Medium-Term Recommendation: Fix the Bug
I realize that some people will dispute whether these behaviors constitute a “bug”. So as evidence, let me offer the AccelStepper library for Arduino. AccelStepper improves on the standard Arduino IDE Stepper library in a variety of ways, and is by Arduino standards astonishingly well-documented. In my experience, AccelStepper is f***ing awesome. It’s not perfect, but honestly it’s beautiful.
So you can imagine my disappointment – and confusion – when my efforts to port AccelStepper to the Spark core failed miserably. I changed “Arduino.h” to “application.h” (aside: had to dig deeper for that one than seems reasonable), and I was careful to use the right GPIO pins for my various needs. But it just doesn’t work. Among other things, steppers controlled by AccelStepper are way too slow on a Spark core – much, much slower than the same code running on a dumb, slow Arduino.
Why? Until a few hours ago, I was stumped. But now I think I get it: unlike most other stepper-controlling software, AccelStepper employs an architecture centered on frequent calls to a certain administrative function called run(). The documentation advises sketches to call run() as frequently as possible so as to ensure that the controlled motor is stepped at just the right time, accelerating and decelerating, bobbing and weaving, etc. It really is something. But now I strongly suspec that AccelStepper commonly employs some very brief delays, by which the Spark core’s loop() overhead is by comparison material. So everything gets screwed up.
Because this reliance on frequent calls to run() lies at the heart of the AccelStepper library’s software design, porting the library to the Spark core is quite non-trivial. I’m certainly not going to do it. Instead, to migrate from Arduino to the Spark core, I’m going to abandon AccelStepper and either substantially modify some other stepper library, or write my own from scratch.

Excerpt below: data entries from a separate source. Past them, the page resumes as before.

/-- A write in a service class of R346: whether it receives a normal response. (log 172, DEDUCED) -/
def State.mwriteC (s : State) (rq : MemRq) (cls : Nat) (d : List Byte) : State × Bool :=
  match s.judge rq with
  | (s, none) => (s, false)
  | (s, some _) =>
    if rq.bytes = 0 then (s, true)
    else if rq.pool then
      let r := (s.mirror true rq.addr d).poolWrite rq.rid rq.tag (d.length + 1) rq.addr d
      (((r.1.poolQueue rq.addr rq.bytes).stat64 (pg 0x1A 0) 2 rq.bytes).poolNote rq.addr rq.bytes, r.2)
    else if s.enabled dglobPage = false then (s.globalOff, false)
    else if s.dramServes rq.addr = false then (s, false)
    else ((s.sweepFor rq.addr).mirror false rq.addr d).dramStore rq cls d

/-- A write in the class of its requester. (log 172, DEDUCED) -/
def State.mwrite (s : State) (rq : MemRq) (d : List Byte) : State × Bool := s.mwriteC rq (s.dramCls rq 16) d

/-! The spaces of R400 -/

/-- The tenancy that function f of port p is bound to (R395): `TEN_0` for the manager's function, which is
fixed. -/
def State.fnTen (s : State) (p f : Nat) : Option Nat :=
  let b := pg (0x06 + p) 1
  if f = 0 ∧ s.flag (pg (0x06 + p) 0) F.HOSTP.PORT_INFO_MGR then some 0
  else if s.flag b (F.HFUNC.FUNC_MAP_EN.at f) then tenOf (s.get b (F.HFUNC.FUNC_MAP_TENANCY.at f))
  else none

/-- The function of tenancy t on port p: its number, if it is bound and enabled. -/
def State.fnOf (s : State) (p t : Nat) : Option Nat := (upto 0 16).find? (fun f => s.fnTen p f == some t)

/-- A host port can carry a request for an owner tag (R394, R400): the link is up and the tag is a tenancy
with an enabled function on the port. -/
def State.hostOk (s : State) (p tag : Nat) : Bool :=
  decide (p < s.part.hostPorts) && s.flag (pg (0x06 + p) 0) F.HOSTP.PORT_INFO_UP &&
  (match tenOf tag with
   | some t => (s.fnOf p t).isSome
   | none => false)

/-- The key of a byte of host memory behind a port. -/
def hostKey (p a : Nat) : Nat := p * 0x10000000000000000 + a % 0x10000000000000000

/-- A write of an engine into a space of R400. -/
def State.spWrite (s : State) (rid tag space addr : Nat) (d : List Byte) : State × Bool :=
  if space < 2 then s.mwrite ⟨rid, tag, addr % (1 <<< 40), d.length, true, space == 1, false⟩ d
  else if s.hostOk (space - 2) tag then ({ s with host := memPutList s.host (hostKey (space - 2) addr) d }, true)
  else (s, false)

/-- A read of an engine from DRAM or the Tidepool, with no share accepted beside a plain one. -/
def State.spRead (s : State) (rid tag space addr n : Nat) : State × Option (List Byte) :=
  let r := s.mread ⟨rid, tag, addr % (1 <<< 40), n, false, space == 1, false⟩
  (r.1, r.2.map (·.1))

end Sys2Proof.Machine
end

A big part of the Spark core’s value proposition is that it’s Arduino-compatible, i.e.: code written for Arduino will run on the Spark with little or no modifications. As far as AccelStepper goes, that’s just plain untrue.
Whether AccelStepper is common or rare I don’t know. But it sure feels like a bug to me.
But if All This Is too Much Trouble…
Maybe we can still blame the whole thing on some silly noob and his flaky home WiFi network.